Decide whether the failure is expected and domain-meaningful, or whether it is truly exceptional and should still fail the command.
- Define a dedicated failure event type.
Store the minimum data needed for future planning and debugging, such as the subject id, observed time, source URL or input, failure category, and status code or reason.
- Persist the failure event in the same storage model as successful observations.
Put it near the rest of the entity history so later planning can discover it without special-case external state.
- Teach indexing and planning code to read the failure event.
A future run should be able to say "this item is already known unavailable" and skip it in the default path.
- Keep retry policy separate from persistence.
The existence of a failure event should suppress immediate retries by default, but refresh or force modes should still be able to schedule the item again.
- Continue the batch when the failure is recoverable.
Record the failure, count it in summaries, and move on to the next work item.
- Add regression tests.
Cover at least one first-observation case and one subsequent-planning case where the prior failure changes behavior.
Recommended Defaults
- Treat
404 and 403 from remote content hosts as unavailable observations, not terminal process errors.
- Store unavailable outcomes beside successful and unchanged observations so planning code sees one coherent history.
- In the normal sync path, skip items that already have a recent unavailable observation.
- In refresh or force paths, allow the same item to be scheduled again without deleting the older unavailable event.
- Count unavailable items explicitly in progress summaries so operators can distinguish them from crashes.
Decision Points
Persist Or Abort
- Persist as an event when the failure is expected from the problem domain and future runs can make a better decision because the observation exists.
- Abort when the failure indicates a broken invariant, corrupted local state, programmer error, or an unknown condition that needs investigation.

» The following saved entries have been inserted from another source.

-- ==== Sys2Proof/Machine/Boot.lean ====
section
/-! DEFINITION. M1 Calibrate (Table 16.3), the training of a channel (Table 10.5), and the exit from Retention (R405). -/

namespace Sys2Proof.Machine

-- calibration and self-test

/-- Step 5 of Table 2.4: the outputs leave their reset levels and the control port answers. -/
def outputsLive (s : State) : State := { s with pins := { s.pins with live := true, memResetN := true } }

/-- Replace the stage of M1. -/
def setBoot (s : State) (b : Boot) : State := { s with seq := { s.seq with boot := b } }

/-- CALIBRATION_COMPLETE (R68, R69): margins set, or the calibration stop. A smallest margin under 25 % is a stop (Table
3.12). -/
def calibrationEffect (s : State) (done : Bool) (margin : BitVec 8) (u : BitVec 5) : State :=
  if running s ∧ curMode s = 1 ∧ s.seq.boot = .calibrate then
    let ok := done && decide (25 ≤ margin.toNat)
    let s := setReg s 0x90 (BitVec.ofNat 32 (b2n ok + 2 * b2n (!ok) + 2 ^ 8 * margin.toNat + 2 ^ 16 * u.toNat))
    if ok then setBoot s .sram else report (outputsLive (setBoot s .stopped)) 26 7
  else s

/-- The meaning of CALIBRATION_COMPLETE. -/
def execCalibrationComplete (ok : Bool) (margin : BitVec 8) (unitCode : BitVec 5) (s : State) :
    Host.Outcome State Fault Refusal := guarded s (calibrationEffect s ok margin unitCode)

/-- The number of populated slices is one R41 allows. -/
def popCountOk (s : State) : Bool := [1, 2, 4, 8].contains (popSlices s).length

/-- `READY_LINK`: ports that are out of reset latch their fields and are granted credits (R88, R103). -/
def linkReady (s : State) : State :=
  let s := setBit (outputsLive s) 0x14 0 true
  forEach 24 s (fun s n =>
    if portEnabled s n && !(port s n).resetLow then grantCredits (latchPort s n) n else s)

/-- A channel that was in service before Retention failed its retraining twice (R392, R405). -/
def retrainFailed (s : State) : Bool :=
  (popChans s).any (fun c => (chan s c).kept && !(chan s c).trained && decide (2 ≤ (chan s c).attempts))

/-- The exit from Retention ends in M2, with all three ready flags (R393, R405); where a channel failed its retraining it ends
in M9, outside Retire (R392; DEDUCED, assumption 97). -/
def retentionEnds (s : State) : State :=
  let s := setBit (setBit s 0x14 1 true) 0x14 2 true
  let s := setBit s 0x40 4 true
  let t := if retrainFailed s ∧ lcState s ≠ 4 then 9 else 2
  arriveMode { s with seq := { s.seq with boot := .run, exit8 := false } } t

/-- A channel failed its retraining twice and M9 is not allowed, so M1 does not end (R392, R405). -/
def retrainStops (s : State) : Bool := !getBit s 0x370000 4 && retrainFailed s

/-- SRAM_SELF_TEST_COMPLETE (Table 16.3 steps 3 and 4): training follows, or after Retention M2. A population that R41
forbids stops M1; the manual names no register or source that shows this `HW_FAULT`, and the model shows it nowhere else
(assumption 77). -/
def selfTestEffect (s : State) : State :=
  if running s ∧ curMode s = 1 ∧ s.seq.boot = .sram then
    let s := linkReady s
    if s.seq.exit8 then (if retrainStops s then setBoot s .stopped else retentionEnds s)
    else setBoot s (if popCountOk s then .train else .stopped)
  else s

/-- The meaning of SRAM_SELF_TEST_COMPLETE. -/
def execSramSelfTestComplete (s : State) : Host.Outcome State Fault Refusal := guarded s (selfTestEffect s)

-- training

/-- The bits of the steps passed before the first that failed (Table 10.5). -/
def passedSteps (p : BitVec 6) : Nat :=
  2 ^ ((List.range 6).find? (fun i => !p.getLsbD i)).getD 6 - 1

/-- RL and WL of a data rate, in their places of MC_TIM0; those of 10,667 MT/s are stated (R465, Table 10.10). -/
def latencies (rate : BitVec 3) : BitVec 16 := if rate = 6 then (regReset 0x200010).setWidth 16 else Config.jedecLatency rate

/-- MC_TIM word `i` for a data rate and a density (R465): the manual states those of 10,667 MT/s and 8 GiB, and of another
density the latencies, which follow the rate alone. -/
def timingWord (rate : BitVec 3) (density : BitVec 2) (i : Fin 4) : Word :=
  if rate = 6 ∧ density = 2 then regReset (0x200010 + 4 * i.val)
  else
    let w := Config.jedecTiming rate density i
    match i with
    | 0 => (w.extractLsb' 16 16 ++ latencies rate : BitVec 32)
    | 1 => w
    | 2 => w &&& 0x03FFFFFF
    | 3 => w &&& 0x1FFF03FF

/-- The maintenance timers of both ranks of channel `c` begin with its operation: nothing is owed for the time before (R257 to
R259). -/
def startTimers (s : State) (c : Nat) : State :=
  let next := nowPs s + refInterval s c
  setChan s c { chan s c with
    refresh := (chan s c).refresh.map (fun f => { f with
      owed := 0, nextDue := next, mr4Due := s.tick + 4000000, zqDue := s.tick + 32000000, oscDue := s.tick + 4000000 }) }

/-- The outcome of a training goes into the registers of channel `c` (R268, R465), and its maintenance begins. A failing step
leaves the channel inactive and is reported. -/
def applyTraining (s : State) (c : Nat) (r : TrainResult) : State :=
  let b := mcBase c
  let pass := passedSteps r.pass
  let ok := pass == 63
  let s := setReg s (b + 0x24) (BitVec.ofNat 32 (pass + 2 ^ 6 * b2n ok + 2 ^ 7 * b2n (!ok)))
  if ok then
    let cfg := b2n r.ranks2 + 2 * r.density.toNat + 2 ^ 4 * r.rate.toNat + 2 ^ 7 * b2n r.rfm + 2 ^ 8
    let s := setReg s b (BitVec.ofNat 32 cfg)
    let s := setReg s (b + 0x20) (BitVec.ofNat 32 r.flight.toNat)
    startTimers (forEach 4 s (fun s i =>
      if h : i < 4 then setReg s (b + 0x10 + 4 * i) (timingWord r.rate r.density ⟨i, h⟩) else s)) c
  else report (setBit s b 8 false) (8 + c) 7

/-- Training passed every step. -/
def trainPass (r : TrainResult) : Bool := passedSteps r.pass == 63

/-- The attempts of channel `c` in M1 move on. -/
def noteAttempt (s : State) (c : Nat) (ok : Bool) : State :=
  let x := chan s c
  setChan s c { x with trained := ok, attempts := x.attempts + 1 }

/-- Channel `c` is done with training in M1: it passed, or failed twice (R392). -/
def trainDone (s : State) (c : Nat) : Bool := (chan s c).trained || decide (2 ≤ (chan s c).attempts)

/-- Ranks and density of channel `c`, and its rate. -/
def shapeOf (s : State) (c : Nat) : Nat × Nat := (getFld s (mcBase c) 0 3, getFld s (mcBase c) 4 3)

/-- Every trained channel has the same ranks and density (R242), and both channels of a slice one rate (R41). -/
def shapesAgree (s : State) : Bool :=
  let l := (popChans s).filter (fun c => (chan s c).trained)
  l.all (fun c => l.all (fun d => (shapeOf s c).1 == (shapeOf s d).1 && (c / 2 != d / 2 || (shapeOf s c).2 == (shapeOf s d).2)))

/-- Some populated channel failed training twice. -/
def someFailed (s : State) : Bool := (popChans s).any (fun c => !(chan s c).trained)

/-- The mode that ends M1 when no Wipe is pending (Table 16.2). -/
def bootTarget (s : State) : Nat :=
  let b := getFld s 0x370000 0 4
  if lcState s = 4 then 2 else if someFailed s then 9 else if 2 ≤ b ∧ b ≤ 5 then b else 3

/-- M1 ends after a cold start (Table 16.3 step 6, R392, R411): a pending Wipe runs instead of the initialisation. The manual
names no register or source that shows the `HW_FAULT` of channels that differ (R242); M1 stops, and the model shows it nowhere
else (DESIGN CHOICE, assumption 77). -/
def bootFinish (s : State) : State :=
  if !shapesAgree s || (someFailed s && !getBit s 0x370000 4) then setBoot s .stopped
  else
    let s := loadDecode (setBoot s .run)
    if s.aon.wipePend then startWipe s
    else
      let t := bootTarget s
      arriveMode (setBit (startInitAll s) 0x14 1 true) t

/-- M1 goes on to its calibration after the retraining of the exit from Retention (R68, R405), unless a second, full training
has left channels that differ (R242). -/
def retrainFinish (s : State) : State := setBoot s (if shapesAgree s then .calibrate else .stopped)

/-- The steps that the retraining from saved settings makes anew: ZQ latch, leveling and read DQ (Table 10.6 step 9). The
other steps stand as trained. -/
def retrainSteps (p : BitVec 6) : BitVec 6 := p ||| 0b110010#6

/-- Channel `c` is retrained from its saved settings and is in service again with its first refresh due (Table 10.6 steps
9 and 10); one that fails is inactive (R268) and is trained once more in full (R392). -/
def retrain (s : State) (c : Nat) (r : TrainResult) : State :=
  if (chan s c).attempts = 0 then
    let pass := passedSteps (retrainSteps r.pass)
    let ok := pass == 63
    let s := noteAttempt (setReg s (mcBase c + 0x24) (BitVec.ofNat 32 (pass + 2 ^ 6 * b2n ok + 2 ^ 7 * b2n (!ok)))) c ok
    if ok then wakeChan (setBit s (mcBase c) 8 true) c else report s (8 + c) 7
  else
    let s := noteAttempt (applyTraining s c r) c (trainPass r)
    if trainPass r then wakeChan s c else s

/-- A populated channel that M1 trains now: each after a cold start, those that were in service after Retention. -/
def inTraining (s : State) (c : Nat) : Bool :=
  s.seq.boot == .train && curMode s == 1 && slicePop s (c / 2) && !trainDone s c && (!s.seq.exit8 || (chan s c).kept)

/-- Every channel that M1 trains is done. -/
def allTrained (s : State) : Bool := !(List.range 16).any (inTraining s)

/-- One training in M1 ends. -/
def m1Training (s : State) (c : Nat) (r : TrainResult) : State :=
  if s.seq.exit8 then
    let s := retrain s c r
    if curMode s = 1 ∧ allTrained s then retrainFinish s else s
  else
    let s := noteAttempt (applyTraining s c r) c (trainPass r)
    if curMode s = 1 ∧ allTrained s then bootFinish s else s

/-- `TRAIN_CHANNEL` ends (R409): on success the channel is in service behind its own watermark. -/
def commandTraining (s : State) (c : Nat) (r : TrainResult) : State :=
  let s := applyTraining s c r
  if trainPass r then
    let s := setChan s c { chan s c with trained := true }
    let s := recheckTable (startInit s c) c (curMode s)
    finishCmd s stOk [getReg s (mcBase c + 0x24)]
  else finishCmd s stHwFault []

/-- TRAINING_COMPLETE. -/
def trainingEffect (s : State) (c : Nat) (r : TrainResult) : State :=
  if !running s then s
  else if inTraining s c then m1Training s c r
  else match s.seq.run with
  | some k => if bitsOf k.hdr 0 8 = 0x10 ∧ k.arg = c then commandTraining s c r else s
  | none => s

/-- The meaning of TRAINING_COMPLETE. -/
def execTrainingComplete (c : ChanId) (r : TrainResult) (s : State) : Host.Outcome State Fault Refusal :=
  guarded s (trainingEffect s c r)

-- the exit from Retention

/-- RETENTION_WAKE (R405): four periods of `AON_CLK` after `REFCLK`, M1 is entered, keeping what Retention kept; the twin port's
domain is switched on where it was on at the entry (R344). On supplies that are not yet there R20 applies. -/
def retentionWakeEffect (s : State) : State :=
  if coreResetFree s ∧ curMode s = 8 ∧ s.pins.aonClk then
    let s := enterMode s 1
    let s := if twinPwr s then twinOn s else if s.twin.perstLow then resetWindows s else s
    { s with pins := { s.pins with coreOn := true, boundsVoid := s.pins.boundsVoid || !s.pins.coreOn }, seq := { s.seq with boot := .lock, exit8 := true } }
  else s
where
  /-- Neither reset input is low. -/
  coreResetFree (s : State) : Bool := !s.pins.porstLow && !s.pins.brstLow

/-- The meaning of RETENTION_WAKE. -/
def execRetentionWake (s : State) : Host.Outcome State Fault Refusal := guarded s (retentionWakeEffect s)

end Sys2Proof.Machine
end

Skip By Default Or Retry By Default
- Skip by default when immediate retries are unlikely to change the outcome and would waste time or spam logs.
- Retry by default only when the failure is clearly transient and low-cost, or when the workflow already has bounded backoff behavior.

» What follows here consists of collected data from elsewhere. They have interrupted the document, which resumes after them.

/-- SYNC_TIMEOUT (R360): every synchronous window breaks, unconfirmed lines are marked, held messages are released. A flush
read in flight stays the one in flight (R359). -/
def syncTimeoutEffect (s : State) : State :=
  if running s && syncLate s then
    pumpAll (forEach 16 (syncGiveUp s) (fun s w => if mwSync s w then mwBreak false s w else s))
  else s

/-- The meaning of SYNC_TIMEOUT. -/
def execSyncTimeout (s : State) : Host.Outcome State Fault Refusal := guarded s (syncTimeoutEffect s)

/-- The lowest dirty granule of window `w` from number `i` on. -/
def granuleFrom (s : State) (w i : Nat) : Option (Nat × Nat) :=
  let first := getFld s (mwBase w + 0xC) 4 17
  ((List.range (mwGranules s w)).find? (fun k => decide (i ≤ k) && s.mirror.dirty.getLsbD (first + k))).map (fun k => (w, k))

/-- The granule to copy next, of the windows that are BEHIND: ascending from where the copier stands, and in a new pass from
the lowest (R357). -/
def nextGranule (s : State) : Option (Nat × Nat) :=
  let l := (List.range 16).filter (fun w => mwEn s w && mwState s w == 2 && mwDirty s w)
  let here := s.mirror.copyWin
  match (l.filter (fun w => decide (here ≤ w))).findSome? (fun w => granuleFrom s w (if w = here then s.mirror.copyNext else 0)) with
  | some g => some g
  | none => l.findSome? (fun w => granuleFrom s w 0)

/-- COPIER_GRANULE (R357): windows that may recover fall behind (Table 14.3), the next granule's bit is cleared and its 4,096
lines are to be read. -/
def copierEffect (s : State) : State :=
  let s := if running s && twinPwr s then mirrorRecover s else s
  if running s && twinPwr s && twinRole s == 1 && s.mirror.copyGran.isNone && !inSafe s then
    match nextGranule s with
    | some (w, i) =>
      let g := getFld s (mwBase w + 0xC) 4 17 + i
      let s := setDirtyMap s (s.mirror.dirty &&& ~~~(BitVec.ofNat 131072 (2 ^ g)))
      { s with mirror := { s.mirror with copyWin := w, copyGran := some g, copyNext := i + 1, copyRun := s.mirror.copyRun + 1,
                                         copyLines := [(BitVec.ofNat 48 (mwLo s w + i * 2 ^ 18), 4096)] } }
    | none => s
  else s

/-- The meaning of COPIER_GRANULE. -/
def execCopierGranule (s : State) : Host.Outcome State Fault Refusal := guarded s (copierEffect s)

/-- CLEAN of a heartbeat (R361). -/
def cleanNow (s : State) : Bool :=
  twinRole s == 1 && (List.range 16).all (fun w => !mwEn s w || (!mwDirty s w && mwState s w != 3))

/-- A heartbeat line with epoch `k` (Table 14.2). -/
def heartbeatLine (s : State) (k : Nat) : LineData :=
  let broken := (List.range 16).any (fun w => mwEn s w && mwState s w == 3)
  let flags := b2n (cleanNow s) + 2 * b2n (inSafe s) + 4 * b2n broken
  BitVec.ofNat 512 (0x4E495754 + 2 ^ 32 * k + 2 ^ 64 * twinRole s + 2 ^ 72 * curMode s + 2 ^ 80 * flags
    + 2 ^ 96 * dirtyCount s + 2 ^ 128 * (s.tick % 2 ^ 64))

/-- HEARTBEAT_TRANSMIT (R361): every 100 µs, behind the mirror writes queued; dropped while it cannot be mastered, and from a
surprise removal until a module is present again (Table 14.4; its end is a DESIGN CHOICE, assumption 84). -/
def beatEffect (s : State) : State :=
  if running s && s.pins.tbRun && twinRole s != 0 && comparatorTurn s 2 && decide (s.mirror.hbTxDue ≤ s.tick) then
    let s := { s with mirror := { s.mirror with hbTxDue := s.tick + 100000 } }
    if linkUsable s && !s.twin.surprise then
      let k := ((getReg s 0x310088).toNat + 1) % 2 ^ 32
      let s := setReg s 0x310088 (BitVec.ofNat 32 k)
      { s with mirror := { s.mirror with queue := s.mirror.queue ++ [.beat (heartbeatLine s k)] } }
    else s
  else s

/-- The meaning of HEARTBEAT_TRANSMIT. -/
def execHeartbeatTransmit (s : State) : Host.Outcome State Fault Refusal := guarded s (beatEffect s)

/-- HEARTBEAT_MISS (R363). -/
def missEffect (s : State) : State :=
  if running s && s.pins.tbRun && twinRole s != 0 && comparatorTurn s 1 && decide (s.mirror.hbRxDue ≤ s.tick) then
    let s := armHbRx (setFld s 0x310084 0 2 (min 3 (getFld s 0x310084 0 2 + 1)))
    if getFld s 0x310084 0 2 = 3 then pumpAll (partnerLost s) else s
  else s

/-- The meaning of HEARTBEAT_MISS. -/
def execHeartbeatMiss (s : State) : Host.Outcome State Fault Refusal := guarded s (missEffect s)

end Sys2Proof.Machine
end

- For this repo's sync commands, prefer skip-by-default after recording an unavailable observation, then re-check in explicit refresh flows.
Reuse Existing Event Type Or Create A New One
- Reuse an existing event type only if the semantics already match.
- Create a new event type when the failure carries distinct meaning that planning, summaries, or later tooling must treat differently.
Implementation Checklist
- Create a dedicated event schema for the failure observation.
- Add a canonical storage path for the event.
- Export the type from the storage module.
- Update index-loading logic so the event contributes to planning state.
- Update the executor to persist the event and continue for expected failures.
- If the workflow already has success and unchanged events, keep the new failure event adjacent to those patterns rather than inventing a separate persistence mechanism.
- Include the new outcome in progress summaries and end-of-run reporting.
- Add tests for persistence and skip-on-next-run behavior.
Quality Bar
- Future runs can discover the prior failure without redoing the same failing work immediately.
- The persisted event contains enough metadata to explain what happened.
- Refresh or force flows can still retry later without deleting history.
- The command summary distinguishes successful, unchanged, skipped, and unavailable or failed-observation outcomes.
- Regression tests prove both the write path and the later planning behavior.
Example Prompt Starters
/failure-observation-events Add unavailable-image handling to this sync stage.
/failure-observation-events Review whether this 404 should become a persisted event instead of aborting.
/failure-observation-events Design a retry policy for recorded remote failures in this importer.
/failure-observation-events Make this sync command treat 403 and 404 as observation events and skip them on later default runs.